I slowly reached into my pants pocket to retrieve my wallet while the rest of the passengers watched in silence, amazed by how I maintained my composure, as tranquil and collected as though I was in no danger whatsoever. I handed the boy the wallet. He used his free hand to rifle through it, looking for the cash, while his other hand remained fixed to the gun in his hoodie pocket. He quickly found the meager sum of cash in the wallet, less than thirty dollars’ worth, and then he stuffed the money into the other pocket of his hoodie without the gun inside. Just then the train reached the next stop on the route, and when the train came to a rest and the doors slid open, the boy quickly stood up, threw my wallet on the floor of the train, ran out of the open doors on to the station platform, and ran away a top speed to make his escape. The doors of the train slid shut and the train proceeded towards the next stop, since the conductor several cars ahead was completely oblivious concerning what had just transpired in the train car in which I had just been robbed at gunpoint.
The other passengers on the train crowded around me and asked me if I was alright, while the woman who had screamed picked my wallet up off of the floor where the youth had thrown it, and she returned it to me.
“Here is your wallet,” she said with concern in her voice. “You’ve got nerves of steel. How were you able to stay so calm with a gun pressed up to you side? These thugs terrorizing the neighborhood place no value on human life. They will murder a perfect stranger at the drop of a hat. They’ll kill you for no reason at all. All you have to do is look at them the wrong way or say the wrong thing, and they’ll shoot you in the face for it.”
“She’s right,” said one of the men who had urged the boy not to shoot me. “These criminals are making it impossible for the rest of us in the neighborhood to enjoy the tremendous changes for the better happening here, now that so many professional people like you are moving in and trying to change the environment here with all of your sorely needed success, decency, and style of life.”

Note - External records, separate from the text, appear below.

-- ==== Sys2Proof/Laws/KeepsEngineCmds.lean ====
section
/-!
SUPPORT. For every operation of Machine/EngineCmds.lean: the parts of State it may change, and that it keeps the invariant.
-/

set_option linter.unusedVariables false
set_option linter.unusedSimpArgs false

namespace Sys2Proof.Machine

theorem State.appExcepts_keeps {ps : List Part} {s0 s : State} (hw : Within [.fcp, .can, .engines, .service, .config]
    ps) (h : Keeps ps s0 s)  :
    Keeps ps s0 (State.appExcepts s) := by
  unfold State.appExcepts
  repeat' (first
    | (with_reducible assumption) | (with_reducible refine State.appEnds_keeps (hw.of rfl) ?_ _)
    | (with_reducible refine Keeps.ite ?_ ?_) | (with_reducible refine Keeps.foldl _ (fun _ _ _ => ?_) ?_) | intro _
    | split | dsimp only)

theorem State.onEngines_keeps {ps : List Part} {s0 s : State} (hw : Within [.engines] ps) (h : Keeps ps s0 s)
    {f : Engines → Engines} (hf : ∀ g : Engines, g.memOk → (f g).memOk) : Keeps ps s0 (s.onEngines f) :=
  h.trans ⟨fun p hp => by cases p <;> first | exact absurd (hw.has _ rfl) hp | rfl, id, fun he => hf _ he⟩

theorem State.appExpires_keeps {ps : List Part} {s0 s : State} (hw : Within [.fcp, .can, .engines, .service, .config]
    ps) (h : Keeps ps s0 s)  :
    Keeps ps s0 (State.appExpires s) := by
  unfold State.appExpires
  repeat' (first
    | (with_reducible assumption) | (with_reducible exact id)
    | (with_reducible refine State.onEngines_keeps (hw.of rfl) ?_ ?_)
    | (with_reducible refine State.appEnds_keeps (hw.of rfl) ?_ _) | (with_reducible refine Keeps.ite ?_ ?_)
    | exact Engines.memOk_same (by assumption) rfl | exact App.mem_same (by assumption) rfl
    | exact App.mem_same (by assumption) (App.post_mem _ _ _) | (with_reducible apply Memory.writeMany_wf)
    | (with_reducible refine Keeps.foldl _ (fun _ _ _ => ?_) ?_) | intro _ | split | dsimp only)

theorem State.onApp_keeps {ps : List Part} {s0 s : State} (hw : Within [.engines] ps) (h : Keeps ps s0 s) {f : App → App}
    (hf : ∀ a : App, a.mem.wf = true → (f a).mem.wf = true) : Keeps ps s0 (s.onApp f) := by
  unfold State.onApp
  split
  · exact State.onEngines_keeps hw h (fun g hg => Engines.onApp_memOk hg hf)
  · exact h

theorem State.appHalf_keeps {ps : List Part} {s0 s : State} (hw : Within [.engines] ps) (h : Keeps ps s0 s)  :
    Keeps ps s0 (State.appHalf s) := by
  unfold State.appHalf
  repeat' (first
    | (with_reducible assumption) | (with_reducible exact id)
    | (with_reducible refine State.onApp_keeps (hw.of rfl) ?_ ?_) | (with_reducible refine Keeps.ite ?_ ?_)
    | (with_reducible refine Engines.onApp_memOk ?_ ?_) | exact Engines.memOk_same (by assumption) rfl
    | exact App.mem_same (by assumption) rfl | exact App.mem_same (by assumption) (App.post_mem _ _ _)
    | (with_reducible apply Memory.writeMany_wf) | (with_reducible refine Keeps.foldl _ (fun _ _ _ => ?_) ?_)
    | intro _ | split | dsimp only)

theorem State.appRestarts_keeps {ps : List Part} {s0 s : State} (hw : Within [.fcp, .engines] ps) (h : Keeps ps s0 s)  :
    Keeps ps s0 (State.appRestarts s) := by
  unfold State.appRestarts
  repeat' (first
    | (with_reducible assumption) | (with_reducible exact id)
    | (with_reducible refine State.appStarts_keeps (hw.of rfl) ?_)
    | (with_reducible refine State.onEngines_keeps (hw.of rfl) ?_ ?_) | (with_reducible refine Keeps.ite ?_ ?_)
    | (with_reducible refine Engines.onApp_memOk ?_ ?_) | exact Engines.memOk_same (by assumption) rfl
    | exact App.mem_same (by assumption) rfl | exact App.mem_same (by assumption) (App.post_mem _ _ _)
    | (with_reducible apply Memory.writeMany_wf) | (with_reducible refine Keeps.foldl _ (fun _ _ _ => ?_) ?_)
    | intro _ | split | dsimp only)

theorem State.violates_keeps {ps : List Part} {s0 s : State} (hw : Within [.engines] ps) (h : Keeps ps s0 s) (a2 : Nat) :
    Keeps ps s0 (State.violates s a2) := by
  unfold State.violates
  repeat' (first
    | (with_reducible assumption) | (with_reducible exact id)
    | (with_reducible refine State.onApp_keeps (hw.of rfl) ?_ ?_) | (with_reducible refine Keeps.ite ?_ ?_)
    | (with_reducible refine Engines.onApp_memOk ?_ ?_) | exact Engines.memOk_same (by assumption) rfl
    | exact App.mem_same (by assumption) rfl | exact App.mem_same (by assumption) (App.post_mem _ _ _)
    | (with_reducible apply Memory.writeMany_wf) | (with_reducible refine Keeps.foldl _ (fun _ _ _ => ?_) ?_)
    | intro _ | split | dsimp only)

theorem State.onOwnCan_keeps {ps : List Part} {s0 s : State} (hw : Within [.can, .engines] ps) (h : Keeps ps s0 s) (a2
    : Nat) (a3 : (Can → Can)) :
    Keeps ps s0 (State.onOwnCan s a2 a3) := by
  unfold State.onOwnCan
  repeat' (first
    | (with_reducible assumption) | (with_reducible exact id)
    | (with_reducible refine State.violates_keeps (hw.of rfl) ?_ _) | (with_reducible refine Keeps.ite ?_ ?_)
    | rw [State.put_can] | (with_reducible refine Keeps.putCan (hw.of rfl) ?_)
    | (with_reducible refine Keeps.foldl _ (fun _ _ _ => ?_) ?_) | intro _ | split | dsimp only)

theorem State.canAbort_keeps {ps : List Part} {s0 s : State} (hw : Within [.can, .engines] ps) (h : Keeps ps s0 s) (a2
    : BitVec 32) :
    Keeps ps s0 (State.canAbort s a2) := by
  unfold State.canAbort
  repeat' (first
    | (with_reducible assumption) | (with_reducible refine State.onOwnCan_keeps (hw.of rfl) ?_ _ _)
    | (with_reducible refine Keeps.ite ?_ ?_) | (with_reducible refine Keeps.foldl _ (fun _ _ _ => ?_) ?_) | intro _
    | split | dsimp only)

theorem State.canObjWord_keeps {ps : List Part} {s0 s : State} (hw : Within [.can, .engines] ps) (h : Keeps ps s0 s)
    (a2 : Fin 64) (a3 : Nat) (a4 : BitVec 32) :
    Keeps ps s0 (State.canObjWord s a2 a3 a4) := by
  unfold State.canObjWord
  repeat' (first
    | (with_reducible assumption) | (with_reducible refine State.onOwnCan_keeps (hw.of rfl) ?_ _ _)
    | (with_reducible refine Keeps.ite ?_ ?_) | (with_reducible refine Keeps.foldl _ (fun _ _ _ => ?_) ?_) | intro _
    | split | dsimp only)

theorem State.canPop_keeps {ps : List Part} {s0 s : State} (hw : Within [.can, .engines] ps) (h : Keeps ps s0 s) (a2 :
    Bool) :
    Keeps ps s0 (State.canPop s a2) := by
  unfold State.canPop
  repeat' (first
    | (with_reducible assumption) | (with_reducible refine State.onOwnCan_keeps (hw.of rfl) ?_ _ _)
    | (with_reducible refine Keeps.ite ?_ ?_) | (with_reducible refine Keeps.foldl _ (fun _ _ _ => ?_) ?_) | intro _
    | split | dsimp only)

theorem State.canRequest_keeps {ps : List Part} {s0 s : State} (hw : Within [.can, .engines] ps) (h : Keeps ps s0 s)
    (a2 : BitVec 32) :
    Keeps ps s0 (State.canRequest s a2) := by
  unfold State.canRequest
  repeat' (first
    | (with_reducible assumption) | (with_reducible refine State.onOwnCan_keeps (hw.of rfl) ?_ _ _)
    | (with_reducible refine Keeps.ite ?_ ?_) | (with_reducible refine Keeps.foldl _ (fun _ _ _ => ?_) ?_) | intro _
    | split | dsimp only)

theorem State.orphaned_keeps {ps : List Part} {s0 s : State} (hw : Within [.free, .doors, .quince, .loop, .outs, .fcp,
    .log, .power, .service, .config] ps) (h : Keeps ps s0 s) (a2 : Operation) :
    Keeps ps s0 (State.orphaned s a2) := by
  unfold State.orphaned
  repeat' (first
    | (with_reducible assumption) | (with_reducible exact id)
    | (with_reducible refine State.subAborts_keeps (hw.of rfl) ?_ _ _ _)
    | (with_reducible refine State.activationAborts_keeps (hw.of rfl) ?_)
    | (with_reducible refine State.runDoor_keeps (hw.of rfl) ?_ _ _)
    | (with_reducible refine State.entryChecks_keeps (hw.of rfl) ?_)
    | (with_reducible refine State.onPower_keeps (hw.of rfl) ?_ _)
    | (with_reducible refine State.commitAborts_keeps (hw.of rfl) ?_) | (with_reducible refine Keeps.ite ?_ ?_)
    | rw [State.put_service] | (with_reducible refine Keeps.putService (hw.of rfl) ?_)
    | (with_reducible refine Keeps.foldl _ (fun _ _ _ => ?_) ?_) | intro _ | split | dsimp only)

theorem State.commsStops_keeps {ps : List Part} {s0 s : State} (hw : Within [.free, .doors, .quince, .loop, .outs,
    .fcp, .log, .power, .engines, .service, .config] ps) (h : Keeps ps s0 s)  :
    Keeps ps s0 (State.commsStops s) := by
  unfold State.commsStops
  repeat' (first
    | (with_reducible assumption) | (with_reducible exact id)
    | (with_reducible refine State.closeAll_keeps (hw.of rfl) ?_)
    | (with_reducible refine State.onEngines_keeps (hw.of rfl) ?_ ?_)
    | (with_reducible refine State.orphaned_keeps (hw.of rfl) ?_ _) | (with_reducible refine Keeps.ite ?_ ?_)
    | rw [State.put_fcp] | (with_reducible refine Keeps.putFcp (hw.of rfl) ?_ ?_)
    | exact Engines.memOk_same (by assumption) rfl | exact App.mem_same (by assumption) rfl
    | exact App.mem_same (by assumption) (App.post_mem _ _ _) | (with_reducible apply Memory.writeMany_wf)
    | (with_reducible refine Keeps.foldl _ (fun _ _ _ => ?_) ?_) | intro _ | split | dsimp only
    | exact Session.bounded_of (by assumption) rfl rfl rfl | (with_reducible exact Fcp.reset_bounded)
    | (with_reducible refine Fcp.cleared_bounded ?_) | (with_reducible refine Fcp.bounded_rest ?_))

theorem State.commsExpires_keeps {ps : List Part} {s0 s : State} (hw : Within [.free, .doors, .quince, .loop, .outs,
    .fcp, .log, .power, .engines, .service, .config] ps) (h : Keeps ps s0 s)  :
    Keeps ps s0 (State.commsExpires s) := by
  unfold State.commsExpires
  repeat' (first
    | (with_reducible assumption) | (with_reducible exact id)
    | (with_reducible refine State.commsStops_keeps (hw.of rfl) ?_)
    | (with_reducible refine State.onEngines_keeps (hw.of rfl) ?_ ?_) | (with_reducible refine Keeps.ite ?_ ?_)
    | exact Engines.memOk_same (by assumption) rfl | exact App.mem_same (by assumption) rfl
    | exact App.mem_same (by assumption) (App.post_mem _ _ _) | (with_reducible apply Memory.writeMany_wf)
    | (with_reducible refine Keeps.foldl _ (fun _ _ _ => ?_) ?_) | intro _ | split | dsimp only)

theorem State.takeEngines_keeps {ps : List Part} {s0 s : State} (hw : Within [.fcp, .engines] ps) (h : Keeps ps s0 s)
    {r : Engines × Events}
    (hr : s.engines.memOk → r.1.memOk) : Keeps ps s0 (s.takeEngines r) := by
  unfold State.takeEngines
  rw [State.put_engines]
  exact State.events_keeps (hw.of rfl) (Keeps.putEngines (hw.of rfl) h hr) _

I thanked the other passengers for their concern, and I told them I was alright and not even the least bit shaken by the experience. I put the wallet back into my pocket while some of the passengers urged me to talk to the police and press charges against the robber in order to help them clean up the neighborhood, which was in danger of being overrun with thugs like the one who could have killed me only a few minutes before. Someone on the train must have called 911 while all of this happened, because at the next stop, Montrose, a police officer stood on the platform when the doors slid open, and he asked me to step out of the train and on to the platform with him in order to make a report of the crime. I exited the train with a few of the other passengers who were witnesses. Upon discovering from them that I was a teacher in a Chicago public high school who was cool as a cucumber while being held up at gunpoint, the police officer asked me if I would be willing to say a few words to the culprit in order to share some of my wisdom with him and attempt to lead him towards a better path of life than the one he was on currently. The teenager had been easily apprehended by the police only a few steps away from the stop where he ran off the train, since someone on the train had silently dialed emergency with his cellphone while the crime took place. The witnesses and I gave our version of the incident to the officer and provided him with all of the details. Not much time was required to do so, since the entire episode had transpired in what felt like a short flash of time. After the witnesses and I told the officer the facts, he spoke with me for a few minutes about the high school where I taught, and about the presence there of other students headed down the wrong path in life, like the one who robbed me was.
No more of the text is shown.